- _Problem description_: What you produce should be every line from the data that includes "units".

- _Given information_:

-- ==== Sys2Proof/Machine/State.lean ====
section
/-! DEFINITION. The state of the part, as plain data, and the state after reset. Each field's docstring names the rule that gives it; values the spec leaves open are DESIGN CHOICE and name their log entry. -/

namespace Sys2Proof.Machine

/-- Why a step stops without a next state. No meaning of this model faults: the spec gives every command an effect, and a command whose conditions are not met waits (log entry 2). -/
inductive Fault where
  /-- Raised by nothing; it keeps the type inhabited. Safe. -/
  | stuck
  deriving DecidableEq, Repr

/-- Why a command has no meaning. -/
inductive Refusal where
  /-- The command has no meaning in the model yet. Raised only by arms of Dispatch. Safe. -/
  | notModelled (mnemonic : String)
  deriving DecidableEq, Repr

/-- Fuses (R6, R62, R411, R444, R445). Values at reset: an IVZ-384 of stepping B1 with nothing fused out (DESIGN CHOICE, log entry 5). -/
structure Fuses where
  /-- FUSE_GRADE.GRADE. -/
  grade : BitVec 2 := 0
  stepMajor : BitVec 4 := 1
  stepMinor : BitVec 4 := 1
  /-- Bit i: core i enabled. -/
  coreEn : BitVec 384 := BitVec.allOnes 384
  /-- Fused-out array columns of a core, at most two (R62). -/
  badCols : Tab (List Nat) := []
  uniqueId : BitVec 128 := 0
  /-- Number of ARB bits blown. -/
  arbCount : Nat := 0
  /-- SHA-384 of each permitted image key, as byte strings. -/
  keyHash : List (BitVec 384) := [0, 0, 0, 0]
  revoked : BitVec 4 := 0
  dbgKeyHash : BitVec 384 := 0
  dbgDisable : Bool := false
  pciVendor : BitVec 16 := 0
  pciDevice : BitVec 16 := 0
  deriving DecidableEq, Repr

/-- Pins and board conditions (R448, R449, R454; 18 R399-R404). Levels at reset are DESIGN CHOICE (log entry 7). -/
structure Board where
  resetN : Bool := true
  pwrOk : Bool := true
  perstN : Bool := true
  prochotN : Bool := true
  pwrBrakeN : Bool := true
  straps : BitVec 7 := 0
  gpio : BitVec 16 := 0
  refclk : Bool := true
  vddIo18 : Bool := true
  /-- THERMTRIP_N asserted (R387). -/
  thermTrip : Bool := false
  /-- Every 1.8 V pin high-impedance (R454). -/
  pinsHiZ : Bool := false
  /-- The ROM drives the boot-flash pins, in SPI boot only; else they are high-impedance (R403). -/
  spiOn : Bool := false
  /-- PE_TX in electrical idle (R403). -/
  peIdle : Bool := true
  /-- Weft ports whose transmitters are in electrical idle (R403). -/
  wfIdle : BitVec 16 := BitVec.allOnes 16
  /-- VFs that SR-IOV has enabled (R438, R259); PCIe configuration, log entry 13. -/
  numVfs : Nat := 0
  /-- MSI-X enable bit of each function (R404); PCIe configuration, log entry 13. -/
  msixEn : BitVec 32 := 0
  deriving DecidableEq, Repr

/-- The boot order (R398-R412). -/
structure Boot where
  /-- The ROM waits for an image. -/
  waiting : Bool := true
  /-- A host load is in progress (R409). -/
  loading : Bool := false
  /-- Bytes of image loaded, header included. -/
  imgBytes : Nat := 0
  /-- An image lies in staging and has not been judged (R409, R410). -/
  present : Bool := false
  /-- Firmware runs (R410). -/
  firmware : Bool := false
  /-- ARB_VER of the running image (R410). -/
  arbVer : Nat := 0
  /-- Both SPI slots failed and host load serves (R409). -/
  fellBack : Bool := false
  /-- SPI slot to try next: 0 A, 1 B, 2 none. -/
  nextSlot : Nat := 0
  ltssm : Bool := false
  pcieUp : Bool := false
  /-- Stage 5 start time (R401). -/
  weftSince : Word64 := 0
  /-- Boot flits acknowledged to the peer: the model's output (R409). -/
  acks : Nat := 0
  /-- Debug attempts so far: each draws a fresh challenge (R412). -/
  dbgAttempts : Nat := 0
  /-- Scope unlocked: none, status (false) or full (true). -/
  dbgScope : Option Bool := none
  deriving DecidableEq, Repr

/-- The power and clock manager beside its registers (R389-R394). -/
structure Power where
  sag : Bool := false
  /-- Level the budget demands: 0 or 2-4. -/
  budget : BitVec 3 := 0
  prochot : Bool := false
  brake : Bool := false
  /-- Firmware emergencies (R391, R399): loss of REFCLK_SYS, a rail, PWR_OK, a cooling fault. -/
  emRef : Bool := false
  emRail : Bool := false
  emPwr : Bool := false
  emCool : Bool := false
  /-- Stack 0 lost in service (R420). -/
  emDram : Bool := false
  /-- Time since which every demand has stayed below the level in force. -/
  belowSince : Option Word64 := none
  /-- Time of the last rise of the level. -/
  riseAt : Word64 := 0
  /-- S5 is in force (R393). -/
  s5 : Bool := false
  /-- Package energy in mJ (R447). -/
  energy : Word64 := 0
  /-- Package ceiling, 0-7 (R389). -/
  pkgCeil : BitVec 3 := 0
  pkgFallAt : Word64 := 0
  pkgRiseAt : Word64 := 0
  /-- Time since which power has exceeded the limit with every region at P7. -/
  overSince : Option Word64 := none
  deriving DecidableEq, Repr

/-- A die region beside its registers (R382-R388). -/
structure Region where
  /-- Junction ladder ceiling. -/
  ladder : BitVec 3 := 0
  /-- Neighbour gradient steps (R385). -/
  grad : BitVec 3 := 0
  gradAt : Word64 := 0
  /-- Junction halt in force (R387). -/
  halt : Bool := false
  /-- Clock halved (R388). -/
  droop : Bool := false
  droopAt : Word64 := 0
  /-- Operating point a change in progress moves to (R382). -/
  target : Option (BitVec 3) := none
  deriving DecidableEq, Repr

/-- A ring: its descriptor (R200) and its run state (R201, R203, R225; 19 R418). Zero at reset, DESIGN CHOICE (log entry 6). -/
structure Ring where
  base : Word64 := 0
  log2 : BitVec 8 := 0
  kind : BitVec 3 := 0
  enable : Bool := false
  irqEn : Bool := false
  timeout : BitVec 24 := 0
  wp : Word32 := 0
  rp : Word32 := 0
  wbAddr : Word64 := 0
  msix : BitVec 16 := 0
  holdoff : BitVec 16 := 0
  cplRing : BitVec 18 := 0
  /-- Stopped by a RING_FAULT (R201). -/
  faulted : Bool := false
  /-- Fetching stopped by CORE_LOST (R418). -/
  lost : Bool := false
  /-- Time of the last interrupt, while a holdoff runs (R225). -/
  holdSince : Option Word64 := none
  /-- A record was written during the holdoff (R225). -/
  owed : Bool := false
  deriving DecidableEq, Repr

/-- Position of the scanner in its round (R206). -/
structure Scan where
  cls : Nat := 7
  /-- Entries left of the class's share. -/
  left : Nat := 0
  /-- Loom last served, per class. -/
  loom : Tab Nat := []
  /-- Ring last served, per loom. -/
  ring : Tab Nat := []
  deriving DecidableEq, Repr

/-- Where a fetched entry stands (R207-R221). -/
inductive Phase where
  /-- Fetched, not yet taken up. -/
  | fetched
  /-- A bolt waiting for store space. -/
  | waitStore
  /-- Verified; waits for its ring predecessor and its cores. -/
  | ready
  /-- A fence past its first step. -/
  | fenceWait
  /-- Running. -/
  | running
  /-- Ended; its completion record waits. -/
  | ended
  deriving DecidableEq, Repr

/-- One stage of a running bolt, after substitution (R211, R418). -/
structure Stage where
  sel : Nat
  cores : List Nat
  spares : List Nat
  chain : Bool
  deriving DecidableEq, Repr

/-- Why a bolt's cores were asked to stop (R218, R220, R251, R262). -/
inductive StopWhy where
  | none | timeout | failure | quiesce | halt | park | lost
  deriving DecidableEq, Repr

/-- The verified bolt of an entry (R210-R222). -/
structure Bolt where
  /-- First 64 KiB unit of the bolt store and the units held (R215). -/
  unit : Nat := 0
  units : Nat := 0
  stages : List Stage := []
  start : Word64 := 0
  /-- Its place in the order of fetches, starts and ends (R209). -/
  startSeq : Nat := 0
  /-- Time the TIMEOUT count started or continued, and microseconds counted before a pause (R247). -/
  clockAt : Word64 := 0
  clockUs : Nat := 0
  clockOn : Bool := true
  stop : StopWhy := .none
  graceAt : Word64 := 0
  parked : Bool := false
  wasParked : Bool := false
  remapped : Bool := false
  /-- Port occupancy of the saved image: core, bytes of each unit of each port, credits of each port (R247). -/
  saved : List (Nat × List (List Nat) × List Nat) := []
  /-- Core whose save slot holds a substitute's image (R419). -/
  homes : Tab Nat := []
  /-- Recovery point: core, shed point, operations done; empty is the bolt's start (R419). -/
  recovery : List (Nat × Nat × List Nat) := []
  /-- While parked, what each core keeps beside its image (R46, R249, R252): served KEEP point, counters run since the first PROFILE issue, PROFILE operations completed. -/
  kept : Tab (Nat × Option (List Word32) × Nat) := []
  /-- An operation that is not RESTARTABLE has begun its commit since the recovery point (R92). -/
  noRepeat : Bool := false
  deriving DecidableEq, Repr

/-- An entry fetched from a SUBMIT ring and not finished (R206-R221). -/
structure Entry where
  ring : Nat
  seq : Word32
  loom : Nat
  bytes : List Byte
  fetchTime : Word64
  phase : Phase := .fetched
  status : Nat := 0
  reject : Nat := 0
  opsDone : Word32 := 0
  firstFail : Word32 := 0xFFFFFFFF
  failCore : Nat := 0xFFFF
  flags : BitVec 10 := 0
  start : Word64 := 0
  endTime : Word64 := 0
  /-- End order among entries that wait for their record (R221). -/
  endSeq : Nat := 0
  bolt : Option Bolt := none
  /-- BOLT_ID of the record (R219, R234). -/
  id : Word64 := 0
  /-- TIMEOUT in force for this entry, in microseconds; 0 means none (R203). -/
  limit : Nat := 0
  /-- Its place in the order of fetches, starts and ends (R209). -/
  fetchSeq : Nat := 0
  deriving DecidableEq, Repr

/-- An event record (R223). -/
structure Event where
  type : BitVec 16
  loom : Nat
  srcType : BitVec 16
  srcInst : BitVec 16
  time : Word64
  info0 : Word64
  info1 : Word64
  deriving DecidableEq, Repr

- _Exercise response_:
  /-- First 64 KiB unit of the bolt store and the units held (R215). -/
  units : Nat := 0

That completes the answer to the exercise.